What you are asked to do> Repeat the records below word for word, but start at the line that contains "(modPq s i k).saves = s.saves := rfl", stop after the last line, and include nothing else.

Dataset records>
/-! `modSpdm` writes `sys`. -/

@[simp] theorem modSpdm_full (s : State) (i : Nat) (k : Spdm → Spdm) : (modSpdm s i k).full = s.full := rfl
@[simp] theorem modSpdm_time (s : State) (i : Nat) (k : Spdm → Spdm) : (modSpdm s i k).time = s.time := rfl
@[simp] theorem modSpdm_steps (s : State) (i : Nat) (k : Spdm → Spdm) : (modSpdm s i k).steps = s.steps := rfl
@[simp] theorem modSpdm_freeCtr (s : State) (i : Nat) (k : Spdm → Spdm) : (modSpdm s i k).freeCtr = s.freeCtr := rfl
@[simp] theorem modSpdm_agenda (s : State) (i : Nat) (k : Spdm → Spdm) : (modSpdm s i k).agenda = s.agenda := rfl
@[simp] theorem modSpdm_ready (s : State) (i : Nat) (k : Spdm → Spdm) : (modSpdm s i k).ready = s.ready := rfl
@[simp] theorem modSpdm_groups (s : State) (i : Nat) (k : Spdm → Spdm) : (modSpdm s i k).groups = s.groups := rfl
@[simp] theorem modSpdm_blocks (s : State) (i : Nat) (k : Spdm → Spdm) : (modSpdm s i k).blocks = s.blocks := rfl
@[simp] theorem modSpdm_ctxs (s : State) (i : Nat) (k : Spdm → Spdm) : (modSpdm s i k).ctxs = s.ctxs := rfl
@[simp] theorem modSpdm_launches (s : State) (i : Nat) (k : Spdm → Spdm) : (modSpdm s i k).launches = s.launches := rfl
@[simp] theorem modSpdm_recs (s : State) (i : Nat) (k : Spdm → Spdm) : (modSpdm s i k).recs = s.recs := rfl
@[simp] theorem modSpdm_slots (s : State) (i : Nat) (k : Spdm → Spdm) : (modSpdm s i k).slots = s.slots := rfl
@[simp] theorem modSpdm_vfs (s : State) (i : Nat) (k : Spdm → Spdm) : (modSpdm s i k).vfs = s.vfs := rfl
@[simp] theorem modSpdm_claimq (s : State) (i : Nat) (k : Spdm → Spdm) : (modSpdm s i k).claimq = s.claimq := rfl
@[simp] theorem modSpdm_mem (s : State) (i : Nat) (k : Spdm → Spdm) : (modSpdm s i k).mem = s.mem := rfl
@[simp] theorem modSpdm_tables (s : State) (i : Nat) (k : Spdm → Spdm) : (modSpdm s i k).tables = s.tables := rfl
@[simp] theorem modSpdm_errs (s : State) (i : Nat) (k : Spdm → Spdm) : (modSpdm s i k).errs = s.errs := rfl
@[simp] theorem modSpdm_depc (s : State) (i : Nat) (k : Spdm → Spdm) : (modSpdm s i k).depc = s.depc := rfl
@[simp] theorem modSpdm_depcVf (s : State) (i : Nat) (k : Spdm → Spdm) : (modSpdm s i k).depcVf = s.depcVf := rfl
@[simp] theorem modSpdm_nextRec (s : State) (i : Nat) (k : Spdm → Spdm) : (modSpdm s i k).nextRec = s.nextRec := rfl
@[simp] theorem modSpdm_nextBsn (s : State) (i : Nat) (k : Spdm → Spdm) : (modSpdm s i k).nextBsn = s.nextBsn := rfl
@[simp] theorem modSpdm_nextLaunch (s : State) (i : Nat) (k : Spdm → Spdm) : (modSpdm s i k).nextLaunch = s.nextLaunch := rfl
@[simp] theorem modSpdm_wcs (s : State) (i : Nat) (k : Spdm → Spdm) : (modSpdm s i k).wcs = s.wcs := rfl
@[simp] theorem modSpdm_wcsUnits (s : State) (i : Nat) (k : Spdm → Spdm) : (modSpdm s i k).wcsUnits = s.wcsUnits := rfl
@[simp] theorem modSpdm_cores (s : State) (i : Nat) (k : Spdm → Spdm) : (modSpdm s i k).cores = s.cores := rfl
@[simp] theorem modSpdm_sealKeys (s : State) (i : Nat) (k : Spdm → Spdm) : (modSpdm s i k).sealKeys = s.sealKeys := rfl
@[simp] theorem modSpdm_pix (s : State) (i : Nat) (k : Spdm → Spdm) : (modSpdm s i k).pix = s.pix := rfl
@[simp] theorem modSpdm_saves (s : State) (i : Nat) (k : Spdm → Spdm) : (modSpdm s i k).saves = s.saves := rfl
@[simp] theorem modSpdm_clusters (s : State) (i : Nat) (k : Spdm → Spdm) : (modSpdm s i k).clusters = s.clusters := rfl
@[simp] theorem modSpdm_passes (s : State) (i : Nat) (k : Spdm → Spdm) : (modSpdm s i k).passes = s.passes := rfl

/-! `modPq` writes `pix`. -/

@[simp] theorem modPq_full (s : State) (i : Nat) (k : PresQ → PresQ) : (modPq s i k).full = s.full := rfl
@[simp] theorem modPq_time (s : State) (i : Nat) (k : PresQ → PresQ) : (modPq s i k).time = s.time := rfl
@[simp] theorem modPq_steps (s : State) (i : Nat) (k : PresQ → PresQ) : (modPq s i k).steps = s.steps := rfl
@[simp] theorem modPq_freeCtr (s : State) (i : Nat) (k : PresQ → PresQ) : (modPq s i k).freeCtr = s.freeCtr := rfl
@[simp] theorem modPq_agenda (s : State) (i : Nat) (k : PresQ → PresQ) : (modPq s i k).agenda = s.agenda := rfl
@[simp] theorem modPq_ready (s : State) (i : Nat) (k : PresQ → PresQ) : (modPq s i k).ready = s.ready := rfl
@[simp] theorem modPq_groups (s : State) (i : Nat) (k : PresQ → PresQ) : (modPq s i k).groups = s.groups := rfl
@[simp] theorem modPq_blocks (s : State) (i : Nat) (k : PresQ → PresQ) : (modPq s i k).blocks = s.blocks := rfl
@[simp] theorem modPq_ctxs (s : State) (i : Nat) (k : PresQ → PresQ) : (modPq s i k).ctxs = s.ctxs := rfl
@[simp] theorem modPq_launches (s : State) (i : Nat) (k : PresQ → PresQ) : (modPq s i k).launches = s.launches := rfl
@[simp] theorem modPq_recs (s : State) (i : Nat) (k : PresQ → PresQ) : (modPq s i k).recs = s.recs := rfl
@[simp] theorem modPq_slots (s : State) (i : Nat) (k : PresQ → PresQ) : (modPq s i k).slots = s.slots := rfl
@[simp] theorem modPq_vfs (s : State) (i : Nat) (k : PresQ → PresQ) : (modPq s i k).vfs = s.vfs := rfl
@[simp] theorem modPq_claimq (s : State) (i : Nat) (k : PresQ → PresQ) : (modPq s i k).claimq = s.claimq := rfl
@[simp] theorem modPq_mem (s : State) (i : Nat) (k : PresQ → PresQ) : (modPq s i k).mem = s.mem := rfl
@[simp] theorem modPq_tables (s : State) (i : Nat) (k : PresQ → PresQ) : (modPq s i k).tables = s.tables := rfl
@[simp] theorem modPq_errs (s : State) (i : Nat) (k : PresQ → PresQ) : (modPq s i k).errs = s.errs := rfl
@[simp] theorem modPq_depc (s : State) (i : Nat) (k : PresQ → PresQ) : (modPq s i k).depc = s.depc := rfl
@[simp] theorem modPq_depcVf (s : State) (i : Nat) (k : PresQ → PresQ) : (modPq s i k).depcVf = s.depcVf := rfl
@[simp] theorem modPq_nextRec (s : State) (i : Nat) (k : PresQ → PresQ) : (modPq s i k).nextRec = s.nextRec := rfl
@[simp] theorem modPq_nextBsn (s : State) (i : Nat) (k : PresQ → PresQ) : (modPq s i k).nextBsn = s.nextBsn := rfl
@[simp] theorem modPq_nextLaunch (s : State) (i : Nat) (k : PresQ → PresQ) : (modPq s i k).nextLaunch = s.nextLaunch := rfl
@[simp] theorem modPq_wcs (s : State) (i : Nat) (k : PresQ → PresQ) : (modPq s i k).wcs = s.wcs := rfl
@[simp] theorem modPq_wcsUnits (s : State) (i : Nat) (k : PresQ → PresQ) : (modPq s i k).wcsUnits = s.wcsUnits := rfl
@[simp] theorem modPq_cores (s : State) (i : Nat) (k : PresQ → PresQ) : (modPq s i k).cores = s.cores := rfl
@[simp] theorem modPq_sealKeys (s : State) (i : Nat) (k : PresQ → PresQ) : (modPq s i k).sealKeys = s.sealKeys := rfl
@[simp] theorem modPq_saves (s : State) (i : Nat) (k : PresQ → PresQ) : (modPq s i k).saves = s.saves := rfl
@[simp] theorem modPq_clusters (s : State) (i : Nat) (k : PresQ → PresQ) : (modPq s i k).clusters = s.clusters := rfl
@[simp] theorem modPq_sys (s : State) (i : Nat) (k : PresQ → PresQ) : (modPq s i k).sys = s.sys := rfl
@[simp] theorem modPq_passes (s : State) (i : Nat) (k : PresQ → PresQ) : (modPq s i k).passes = s.passes := rfl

Response to this task>
@[simp] theorem modPq_saves (s : State) (i : Nat) (k : PresQ → PresQ) : (modPq s i k).saves = s.saves := rfl
@[simp] theorem modPq_clusters (s : State) (i : Nat) (k : PresQ → PresQ) : (modPq s i k).clusters = s.clusters := rfl
@[simp] theorem modPq_sys (s : State) (i : Nat) (k : PresQ → PresQ) : (modPq s i k).sys = s.sys := rfl
@[simp] theorem modPq_passes (s : State) (i : Nat) (k : PresQ → PresQ) : (modPq s i k).passes = s.passes := rfl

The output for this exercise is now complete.